Черный котик с белыми лапками с позором ретировался. Кот может в два счета расправиться с мышью, но он не в силах причинить особого вреда другому коту. Будь у них когти чуточку подлиннее, кошки давно бы уже вымерли; они орут от ненависти, едва не лопаются от ненависти. Они мечтают о том, чтобы рвать, кусать, царапать, уничтожать друг друга, но это им не по силам. Потому вся их злоба, вся ненависть выплескивается в зловещие, надрывные вопли – точь-в-точь как у старых деревенских сплетниц, распускающих грязные слухи.
Черный здоровяк вернулся к серой кошечке.
– Кррр-мр-рау?
– Ммм-мяу… – ответила она без особого энтузиазма. И легонько помахала хвостом. Черный котище бочком приблизился к ней…
– Мммяя-яяуу! Ммм-яяуу! – завыл черный кот. В его голосе звучала неподдельная боль.
Зачем котам это нужно? Ведь любовь для них – это не серенады при луне и не букеты роз. Половой орган кота похож на колючий ежик трубочиста: это всего лишь хирургический инструмент, с помощью которого происходит размножение. Кот проливает свою кровь в бесчисленных драках, теряет клочья шерсти, надрывается от крика – и все ради чего? Ради того, чтобы приблизиться к камере пыток.
Какой от этого толк? На свет нарождаются новые кошки.
А кому они нужны?
– Ооооуууу! – стонал черный кот. С другой стороны улицы его слушал черно-белый кот, дрожа от зависти и негодования.
Серая кошка задумчиво созерцала фонарный столб. Все эти страдания были ей глубоко безразличны. Что ей было известно о материнстве, о женственности? Она произвела на свет полсотни котят и благополучно забыла о них. Коты… Да, коты были еще ничего, но жестянка из-под сардинок была ей гораздо больше по вкусу…
– Ба! – Проходивший мимо полицейский направил на них свой фонарик и засмеялся. – А ну кыш!
Черный кот мигом удрал; серая кошечка не двинулась с места. Полицейский пошел дальше. Тогда чернобелый котик, изящно перебирая лапками, пересек улицу.
– Мм-мяуу? – осведомился он.
Серая кошечка ответила, на этот раз более благосклонно:
– Крррр….
Черно-белый кот издал протяжный одинокий вопль, похожий на плач расстроенной скрипки.
Серая кошечка зевнула с нескрываемой скукой. Какими монотонными и однообразными казались ей эти отчаянные вопли охваченных страстью самцов!
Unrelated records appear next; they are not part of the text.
theorem discardPasses_keeps {F : Footprint} {s0 s : State} (hK : Keeps F s0 s) (p : Nat) (f_mcEv : F.mcEv = true := by assumption) (f_dies : F.dies = true := by assumption) (f_tiles : F.tiles = true := by assumption) (f_stackTab : F.stackTab = true := by assumption) (f_feedPorts : F.feedPorts = true := by assumption) (f_fns : F.fns = true := by assumption) (f_parts : F.parts = true := by assumption) (f_entries : F.entries = true := by assumption) (f_dram : F.dram = true := by assumption) (f_out : F.out = true := by assumption) (f_free : F.free = true := by assumption) :
    Keeps F s0 (discardPasses s p) := by
  unfold discardPasses
  try dsimp only
  repeat' first
    | with_reducible assumption
    | with_reducible apply discardSeq_keeps
    | (with_reducible apply Keeps.foldl; intro _ _ _)

theorem abandonLoad_keeps {F : Footprint} {s0 s : State} (hK : Keeps F s0 s) (p k : Nat) (j : ImgOp) (f_cfg : F.cfg = true := by assumption) (f_fm : F.fm = true := by assumption) (f_mcEv : F.mcEv = true := by assumption) (f_dies : F.dies = true := by assumption) (f_tiles : F.tiles = true := by assumption) (f_fns : F.fns = true := by assumption) (f_engines : F.engines = true := by assumption) (f_parts : F.parts = true := by assumption) (f_out : F.out = true := by assumption) :
    Keeps F s0 (abandonLoad s p k j) := by
  unfold abandonLoad
  try dsimp only
  repeat' first
    | with_reducible assumption
    | with_reducible apply freeSlot_keeps
    | with_reducible apply endOp_keeps
    | with_reducible apply dropJob_keeps

theorem resetSwap_keeps {F : Footprint} {s0 s : State} (hK : Keeps F s0 s) (p k : Nat) (f_parts : F.parts = true := by assumption) :
    Keeps F s0 (resetSwap s p k) := by
  unfold resetSwap
  try dsimp only
  repeat' first
    | with_reducible assumption
    | with_reducible apply Keeps.modSlot
    | with_reducible refine Keeps.fst ?_ ‹_ = (_, _)›
    | split

theorem resetStart_keeps {F : Footprint} {s0 s : State} (hK : Keeps F s0 s) (p cause : Nat) (f_cfg : F.cfg = true := by assumption) (f_fm : F.fm = true := by assumption) (f_mcEv : F.mcEv = true := by assumption) (f_dies : F.dies = true := by assumption) (f_tiles : F.tiles = true := by assumption) (f_stackTab : F.stackTab = true := by assumption) (f_feedPorts : F.feedPorts = true := by assumption) (f_fns : F.fns = true := by assumption) (f_engines : F.engines = true := by assumption) (f_parts : F.parts = true := by assumption) (f_entries : F.entries = true := by assumption) (f_dram : F.dram = true := by assumption) (f_out : F.out = true := by assumption) (f_free : F.free = true := by assumption) :
    Keeps F s0 (resetStart s p cause) := by
  unfold resetStart
  try dsimp only
  repeat' first
    | with_reducible assumption
    | with_reducible apply Keeps.modPart
    | with_reducible apply Keeps.modFn
    | with_reducible apply setEvt_keeps
    | with_reducible apply sendNotice_keeps
    | with_reducible apply discardPasses_keeps
    | with_reducible apply abandonLoad_keeps
    | with_reducible apply resetSwap_keeps
    | (with_reducible apply Keeps.foldl; intro _ _ _)
    | with_reducible refine Keeps.fst ?_ ‹_ = (_, _)›
    | split
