theorem queueFault_keeps {F : Footprint} {s0 s : State} (hK : Keeps F s0 s) (fn k reason off : Nat) (f_mcEv : F.mcEv = true := by assumption) (f_dies : F.dies = true := by assumption) (f_fns : F.fns = true := by assumption) (f_out : F.out = true := by assumption) :
    Keeps F s0 (queueFault s fn k reason off) := by
  unfold queueFault
  try dsimp only
  repeat' first
    | with_reducible assumption
    | with_reducible apply Keeps.modFn
    | with_reducible apply report_keeps
    | with_reducible apply setEvt_keeps
    | with_reducible apply State.modRing_keeps
    | with_reducible apply ringOff_keeps
    | split

theorem addItem_keeps {F : Footprint} {s0 s : State} (hK : Keeps F s0 s) (p e : Nat) (i : Item) (f_parts : F.parts = true := by assumption) (f_entries : F.entries = true := by assumption) :
    Keeps F s0 (addItem s p e i) := by
  unfold addItem
  try dsimp only
  repeat' first
    | with_reducible assumption
    | with_reducible apply Keeps.modPart
    | with_reducible apply Keeps.modEntry

theorem descOpen_keeps {F : Footprint} {s0 s : State} (hK : Keeps F s0 s) (p : Nat) (h : HostRef) (d : List Byte) (f_mcEv : F.mcEv = true := by assumption) (f_dies : F.dies = true := by assumption) (f_fns : F.fns = true := by assumption) (f_parts : F.parts = true := by assumption) (f_entries : F.entries = true := by assumption) :
    Keeps F s0 (descOpen s p h d) := by
  unfold descOpen
  try dsimp only
  repeat' first
    | with_reducible assumption
    | with_reducible apply completeWith_keeps
    | with_reducible apply keyInsert_keeps
    | with_reducible refine openEntry_keeps ?_ ‹_›
    | with_reducible refine openMain_keeps ?_ ‹_›
    | with_reducible apply tableFull_keeps
    | with_reducible refine Keeps.fst ?_ ‹_ = (_, _)›
    | split

theorem descScore_keeps {F : Footprint} {s0 s : State} (hK : Keeps F s0 s) (p : Nat) (h : HostRef) (arr : Nat) (d : List Byte) (f_fns : F.fns = true := by assumption) (f_parts : F.parts = true := by assumption) (f_entries : F.entries = true := by assumption) :
    Keeps F s0 (descScore s p h arr d) := by
  unfold descScore
  try dsimp only
  repeat' first
    | with_reducible assumption
    | with_reducible apply completeWith_keeps
    | with_reducible apply addItem_keeps
    | split

theorem descDecode_keeps {F : Footprint} {s0 s : State} (hK : Keeps F s0 s) (p : Nat) (h : HostRef) (arr : Nat) (d : List Byte) (f_fns : F.fns = true := by assumption) (f_parts : F.parts = true := by assumption) (f_entries : F.entries = true := by assumption) :
    Keeps F s0 (descDecode s p h arr d) := by
  unfold descDecode
  try dsimp only
  repeat' first
    | with_reducible assumption
    | with_reducible apply completeWith_keeps
    | with_reducible apply addItem_keeps
    | split

theorem descClose_keeps {F : Footprint} {s0 s : State} (hK : Keeps F s0 s) (p : Nat) (h : HostRef) (d : List Byte) (f_mcEv : F.mcEv = true := by assumption) (f_dies : F.dies = true := by assumption) (f_feedPorts : F.feedPorts = true := by assumption) (f_fns : F.fns = true := by assumption) (f_parts : F.parts = true := by assumption) (f_entries : F.entries = true := by assumption) (f_out : F.out = true := by assumption) (f_free : F.free = true := by assumption) :
    Keeps F s0 (descClose s p h d) := by
  unfold descClose
  try dsimp only
  repeat' first
    | with_reducible assumption
    | with_reducible apply completeWith_keeps
    | with_reducible apply closeEntry_keeps
    | split

theorem descQuery_keeps {F : Footprint} {s0 s : State} (hK : Keeps F s0 s) (p : Nat) (h : HostRef) (d : List Byte) (f_fns : F.fns = true := by assumption) (f_parts : F.parts = true := by assumption) :
    Keeps F s0 (descQuery s p h d) := by
  unfold descQuery
  try dsimp only
  repeat' first
    | with_reducible assumption
    | with_reducible apply produce_keeps
    | with_reducible apply completeWith_keeps
    | split

theorem runDesc_keeps {F : Footprint} {s0 s : State} (hK : Keeps F s0 s) (p fn n arr : Nat) (d : List Byte) (f_mcEv : F.mcEv = true := by assumption) (f_dies : F.dies = true := by assumption) (f_feedPorts : F.feedPorts = true := by assumption) (f_fns : F.fns = true := by assumption) (f_parts : F.parts = true := by assumption) (f_entries : F.entries = true := by assumption) (f_out : F.out = true := by assumption) (f_free : F.free = true := by assumption) :
    Keeps F s0 (runDesc s p fn n arr d) := by
  unfold runDesc
  try dsimp only
  repeat' first
    | with_reducible assumption
    | with_reducible apply Keeps.modFn
    | with_reducible apply Keeps.emit
    | with_reducible apply completeWith_keeps
    | with_reducible apply descOpen_keeps
    | with_reducible apply descScore_keeps
    | with_reducible apply descDecode_keeps
    | with_reducible apply descClose_keeps
    | with_reducible apply descQuery_keeps
    | with_reducible refine Keeps.fst ?_ ‹_ = (_, _)›
    | split

theorem placeBatch_keeps {F : Footprint} {s0 s : State} (hK : Keeps F s0 s) (p : Nat) (h : HostRef) (bs : List Byte) (f_fns : F.fns = true := by assumption) (f_parts : F.parts = true := by assumption) (f_entries : F.entries = true := by assumption) :
    Keeps F s0 (placeBatch s p h bs) := by
  unfold placeBatch
  try dsimp only
  repeat' first
    | with_reducible assumption
    | with_reducible apply Keeps.modEntry
    | with_reducible apply completeWith_keeps
    | with_reducible apply modPool_keeps
    | split

theorem complData_keeps {F : Footprint} {s0 s : State} (hK : Keeps F s0 s) (fn : Nat) (c : Compl) (f_out : F.out = true := by assumption) :
    Keeps F s0 (complData s fn c) := by
  unfold complData
  try dsimp only
  repeat' first
    | with_reducible assumption
    | with_reducible apply Keeps.emit
    | (with_reducible apply Keeps.foldl; intro _ _ _)

theorem cqSignal_keeps {F : Footprint} {s0 s : State} (hK : Keeps F s0 s) (fn n : Nat) (f_fns : F.fns = true := by assumption) (f_out : F.out = true := by assumption) :
    Keeps F s0 (cqSignal s fn n) := by
  unfold cqSignal
  try dsimp only
  repeat' first
    | with_reducible assumption
    | with_reducible apply raiseVec_keeps
    | with_reducible apply State.modRing_keeps
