theorem mgmtWrite_keeps {F : Footprint} {s0 s : State} (hK : Keeps F s0 s) (a v : Nat) (f_power : F.power = true := by assumption) (f_cfg : F.cfg = true := by assumption) (f_time : F.time = true := by assumption) (f_log : F.log = true := by assumption) (f_therm : F.therm = true := by assumption) (f_fm : F.fm = true := by assumption) (f_lantern : F.lantern = true := by assumption) (f_mcEv : F.mcEv = true := by assumption) (f_dies : F.dies = true := by assumption) (f_tiles : F.tiles = true := by assumption) (f_stackTab : F.stackTab = true := by assumption) (f_feedPorts : F.feedPorts = true := by assumption) (f_feedIods : F.feedIods = true := by assumption) (f_hostPorts : F.hostPorts = true := by assumption) (f_fns : F.fns = true := by assumption) (f_reservoirs : F.reservoirs = true := by assumption) (f_engines : F.engines = true := by assumption) (f_parts : F.parts = true := by assumption) (f_ptSel : F.ptSel = true := by assumption) (f_entries : F.entries = true := by assumption) (f_dram : F.dram = true := by assumption) (f_xfers : F.xfers = true := by assumption) (f_releases : F.releases = true := by assumption) (f_nextXfer : F.nextXfer = true := by assumption) (f_nextOp : F.nextOp = true := by assumption) (f_latches : F.latches = true := by assumption) (f_out : F.out = true := by assumption) (f_free : F.free = true := by assumption) :
    Keeps F s0 (mgmtWrite s a v) := by
  unfold mgmtWrite
  try dsimp only
  repeat' first
    | with_reducible assumption
    | with_reducible apply Keeps.modTile
    | with_reducible apply dieWrite_keeps
    | with_reducible apply leadWrite_keeps
    | with_reducible apply iodWrite_keeps
    | with_reducible apply moduleWrite_keeps
    | with_reducible refine Keeps.fst ?_ ‹_ = (_, _)›
    | split

theorem mgmtWrites_keeps {F : Footprint} {s0 s : State} (hK : Keeps F s0 s) (a : Nat) (x0 : List Nat) (f_power : F.power = true := by assumption) (f_cfg : F.cfg = true := by assumption) (f_time : F.time = true := by assumption) (f_log : F.log = true := by assumption) (f_therm : F.therm = true := by assumption) (f_fm : F.fm = true := by assumption) (f_lantern : F.lantern = true := by assumption) (f_mcEv : F.mcEv = true := by assumption) (f_dies : F.dies = true := by assumption) (f_tiles : F.tiles = true := by assumption) (f_stackTab : F.stackTab = true := by assumption) (f_feedPorts : F.feedPorts = true := by assumption) (f_feedIods : F.feedIods = true := by assumption) (f_hostPorts : F.hostPorts = true := by assumption) (f_fns : F.fns = true := by assumption) (f_reservoirs : F.reservoirs = true := by assumption) (f_engines : F.engines = true := by assumption) (f_parts : F.parts = true := by assumption) (f_ptSel : F.ptSel = true := by assumption) (f_entries : F.entries = true := by assumption) (f_dram : F.dram = true := by assumption) (f_xfers : F.xfers = true := by assumption) (f_releases : F.releases = true := by assumption) (f_nextXfer : F.nextXfer = true := by assumption) (f_nextOp : F.nextOp = true := by assumption) (f_latches : F.latches = true := by assumption) (f_out : F.out = true := by assumption) (f_free : F.free = true := by assumption) :
    Keeps F s0 (mgmtWrites s a x0) := by
  induction x0 generalizing a s with
  | nil => unfold mgmtWrites; exact hK
  | cons _ _ ih =>
    unfold mgmtWrites
    try dsimp only
    repeat' first
      | with_reducible assumption
      | with_reducible apply ih
      | with_reducible apply mgmtWrite_keeps
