/-! ### Partial words that land (R156) -/

theorem landPartials_sameTiles (hπ : ∀ y b, π { y with basin := b } = π y) (t recv : Nat) (ws : List LaWord) :
    ∀ (s : State) (i : Nat), SameTiles π s (landPartials s t recv i ws) := by
  induction ws with
  | nil => exact fun s _ => SameTiles.refl s
  | cons w ws ih => exact fun s i => (SameTiles.modTile s t fun y => hπ y _).trans (ih _ _)

/-- The words of a contribution lie in its receive words. -/
theorem landPartials_wordOf (t recv : Nat) (ws : List LaWord) : ∀ (s : State) (i q : Nat),
    wordOf ((landPartials s t recv i ws).tile t) false q =
      if h : recv + i ≤ q ∧ q < recv + i + ws.length then ws[q - (recv + i)]'(by omega) else wordOf (s.tile t) false q := by
  induction ws with
  | nil =>
    intro s i q
    rw [dif_neg fun h => absurd (h.1.trans_lt h.2) (lt_irrefl _)]
    rfl
  | cons w ws ih =>
    intro s i q
    rw [landPartials, ih, State.modTile_tile_self, wordOf_putWord]
    by_cases hq : q = recv + i
    · subst hq
      rw [dif_neg (by omega), if_pos ⟨rfl, rfl⟩, dif_pos (by simp)]
      simp only [Nat.sub_self, List.getElem_cons_zero]
    · rw [if_neg (by simp [hq])]
      by_cases hin : recv + (i + 1) ≤ q ∧ q < recv + (i + 1) + ws.length
      · rw [dif_pos hin, dif_pos (by simp only [List.length_cons]; omega)]
        have hsub : q - (recv + i) = q - (recv + (i + 1)) + 1 := by omega
        simp only [hsub, List.getElem_cons_succ]
      · rw [dif_neg hin, dif_neg (by simp only [List.length_cons]; omega)]

end Sys2Proof.Machine
end

section
/-! SETTLED HERE: O21. TRANSFER_LANDED (R189, R198, R429), by what the transfer carries. -/

namespace Sys2Proof.Machine

variable {s : State} {x : Xfer} {y : Pass} {id coll now : Nat} {ecc : Ecc}

/-! ### The command -/

/-- The transfer has left the links, and they have counted it (R210). -/
def crossed (s : State) (id now : Nat) (x : Xfer) : State :=
  countCrossed { s.setNow now with xfers := s.xfers.filter fun y => y.id != id } x.links x.bytes

/-- It has reached its tile, where accesses have coincided (R194). -/
def arrived (s : State) (id coll now : Nat) (x : Xfer) : State :=
  (crossed s id now x).modTile x.tile fun y => { y with arbCollideCnt := wrapAdd y.arbCollideCnt coll }

/-- Links count on their dies: the rest of the state is that without the transfer. -/
theorem crossed_outside (s : State) (id now : Nat) (x : Xfer) : SameOutside { dies := true }
    { s.setNow now with xfers := s.xfers.filter fun y => y.id != id } (crossed s id now x) :=
  (countCrossed_keeps (Keeps.refl _ _) x.links x.bytes rfl).outside

theorem crossed_parts (s : State) (id now : Nat) (x : Xfer) : (crossed s id now x).parts = s.parts := (crossed_outside s id now x).parts rfl

theorem crossed_tiles (s : State) (id now : Nat) (x : Xfer) : (crossed s id now x).tiles = s.tiles := (crossed_outside s id now x).tiles rfl

theorem crossed_dram (s : State) (id now : Nat) (x : Xfer) : (crossed s id now x).dram = s.dram := (crossed_outside s id now x).dram rfl

theorem crossed_entries (s : State) (id now : Nat) (x : Xfer) : (crossed s id now x).entries = s.entries :=
  (crossed_outside s id now x).entries rfl

theorem arrived_dram (s : State) (id coll now : Nat) (x : Xfer) : (arrived s id coll now x).dram = s.dram := crossed_dram s id now x

theorem arrived_parts (s : State) (id coll now : Nat) (x : Xfer) : (arrived s id coll now x).parts = s.parts := crossed_parts s id now x

theorem arrived_entry (s : State) (id coll now : Nat) (x : Xfer) (e : Nat) : (arrived s id coll now x).entry e = s.entry e := by
  rw [State.entry, show (arrived s id coll now x).entries = s.entries from crossed_entries ..]
  rfl

theorem arrived_releases (s : State) (id coll now : Nat) (x : Xfer) : (arrived s id coll now x).releases = s.releases :=
  (crossed_outside s id now x).releases rfl

theorem arrived_granRetired (s : State) (id coll now : Nat) (x : Xfer) (a : Nat) :
    granRetired (arrived s id coll now x) a = granRetired s a :=
  granRetired_of_stackTab ((crossed_outside s id now x).stackTab rfl) a

theorem arrived_findPass (s : State) (id coll now : Nat) (x : Xfer) (q i : Nat) : findPass (arrived s id coll now x) q i = findPass s q i :=
  findPass_of_parts (arrived_parts ..) q i

/-- Of the tiles, an arrival changes one count of coinciding accesses. -/
theorem arrived_sameTiles {α : Type} {π : Tile → α} (hπ : ∀ y n, π { y with arbCollideCnt := n } = π y) (s : State) (id coll now : Nat)
    (x : Xfer) : SameTiles π s (arrived s id coll now x) :=
  (SameTiles.modTile _ x.tile fun y => hπ y _).after (SameTiles.of_tiles (crossed_tiles s id now x))

theorem arrived_ctxOf (s : State) (id coll now : Nat) (x : Xfer) (t c : Nat) : ctxOf (arrived s id coll now x) t c = ctxOf s t c := by
  rw [ctxOf, arrived_sameTiles (π := Tile.ctxs) (fun _ _ => rfl)]
  rfl

theorem exec_transferLanded (hx : s.xfers.find? (fun y => y.id == id) = some x) (ecc : Ecc) (coll now : Nat) :
    exec (.transferLanded id ecc coll now) s = .next
      (if !inOrder s x then s.setNow now
       else if x.tag ≠ ((crossed s id now x).part x.part).tag then dropStale (crossed s id now x) x
       else landKind (arrived s id coll now x) x ecc) := by
  refine (guarded_ok rfl _).trans (congrArg Host.Outcome.next ?_)
  simp only [show (s.setNow now).xfers.find? (fun y => y.id == id) = some x from hx]
  rfl

theorem crossed_tag (s : State) (id now : Nat) (x : Xfer) (p : Nat) : ((crossed s id now x).part p).tag = (s.part p).tag :=
  congrArg (fun q => (tget {} q p).tag) (crossed_parts s id now x)

theorem exec_lands (hx : s.xfers.find? (fun y => y.id == id) = some x) (ho : inOrder s x = true) (ht : x.tag = (s.part x.part).tag) (ecc : Ecc)
    (coll now : Nat) : exec (.transferLanded id ecc coll now) s = .next (landKind (arrived s id coll now x) x ecc) := by
  rw [exec_transferLanded hx, ho, if_neg (by decide), if_neg (not_not.mpr (ht.trans (crossed_tag ..).symm))]

theorem exec_discards (hx : s.xfers.find? (fun y => y.id == id) = some x) (ho : inOrder s x = true) (ht : x.tag ≠ (s.part x.part).tag)
    (ecc : Ecc) (coll now : Nat) : exec (.transferLanded id ecc coll now) s = .next (dropStale (crossed s id now x) x) := by
  rw [exec_transferLanded hx, ho, if_neg (by decide), if_pos (by rwa [crossed_tag])]

/-! ### What it carries (R156, R189, R192, R227) -/

theorem landKind_signal {ctr : Nat} (hk : x.kind = .signal) (hc : x.ctr = some ctr) : landKind s x ecc = raiseArr s x.tile x.ctx ctr := by
  simp only [landKind, hk, landRaise, hc]

theorem landKind_dram {a : Nat} {bs : List Byte} {bad : Bool} (hk : x.kind = .dram a bs bad) :
    landKind s x ecc = landRaise (dramWrite s a bs bad) x := by simp only [landKind, hk]

/-- A clean read brings its rows as they are. -/
theorem eccRows_clean (s : State) (x : Xfer) (rows : List (List Byte × Bool)) : eccRows s x .clean rows = (s, rows) := by
  unfold eccRows
  split
  · next h => exact absurd h (by decide)
  · next h => exact absurd h (by decide)
  · rfl

/-- The release that a pull owes its source has left (R196). -/
def released (s : State) (x : Xfer) : State :=
  match x.pull with
  | some r => { s with releases := s.releases ++ [r] }
  | none => s

theorem released_releases (s : State) (x : Xfer) : (released s x).releases = s.releases ++ x.pull.toList := by
  unfold released
  cases x.pull with
  | none => exact (List.append_nil _).symm
  | some r => rfl

theorem released_tile (s : State) (x : Xfer) (j : Nat) : (released s x).tile j = s.tile j := by unfold released; split <;> rfl

theorem landKind_rows {rows : List (List Byte × Bool)} {base readers epoch : Nat} {slot : Bool} (hk : x.kind = .rows rows base slot readers epoch) :
    landKind s x .clean = released (landRaise (landRows s x base slot readers epoch 0 rows) x) x := by
  simp only [landKind, hk, eccRows_clean]
  rfl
Как они все были похожи…
Старик с котомкой доплелся, шаркая ногами, до входа в лавку и принялся исследовать содержимое мусорной корзины. Черно-белый кот убежал.
– Кис-кис-кис! – позвал старик.
Серая кошка сделала вид, что не знает его, и пошла своей дорогой. На Олд-Комптон-стрит она решилась на одну из своих маленьких хитростей. Она знала, что где-то здесь, поблизости, все еще бродят люди – повелители света и тьмы, огромные великаны, властелины рыбы и огня. Она зашла в кафе, меланхолично повесила голову и робко вопросила:
– Ммм… Мяу?
Дружеская рука погладила ее… Она замурлыкала. Потом вдруг та же самая рука с неожиданной жестокостью схватила ее за шкирку, и раздался голос:
– Я тебя предупреждала! Больше предупреждать не буду! Брысь!
Описав дугу, она вылетела из дверей кафе и, целая и невредимая, приземлилась на все четыре лапы. Встряхнулась и пошла дальше, на северо-запад.
Поистине, смутить эту кошку было невозможно.
Это была настоящая бродячая городская кошка, без стыда и без совести, верткая, как угорь, упругая, как мяч, упорная и ловкая, настырная и прилипчивая, как жевательная резинка, рожденная на свалке, среди жестянок из-под лосося и разбитых бутылок. Ее происхождение покрыто мраком неизвестности, завалено отбросами из мусорных ведер со времен египетских фараонов. В течение не одной сотни лет ее предки выживали в самых невероятных условиях: не раз их сбрасывали с лестницы и вышвыривали из дверей. Она, как никто другой, выучилась науке выживания. «Выживание превыше всего» – таков был девиз всей ее жизни. Она не была агрессивной, но ни один акробат не мог сравниться с ней в умении владеть собственным телом: казалось, что каждый его мускул был предназначен для того, чтобы красться, ползти, карабкаться и удирать. Она жила исключительно для себя – типичная Кошка, Гуляющая Сама По Себе, Вечная Изгнанница, презираемая в приличных домах. Где бы она ни появилась, ее присутствие распознавалось по запаху и пропаже еды, и ее тут же выгоняли прочь с проклятиями и пинками. Некоторые сердобольные граждане брали ее в дом и нарекали разными забавными именами, но в конце концов они все равно выгоняли ее под тем или иным предлогом. Она наотрез отказывалась ходить в туалет, рассматривая ящичек с песком, куда ее тыкали носом, или как одну из милых человеческих странностей, или как наказание.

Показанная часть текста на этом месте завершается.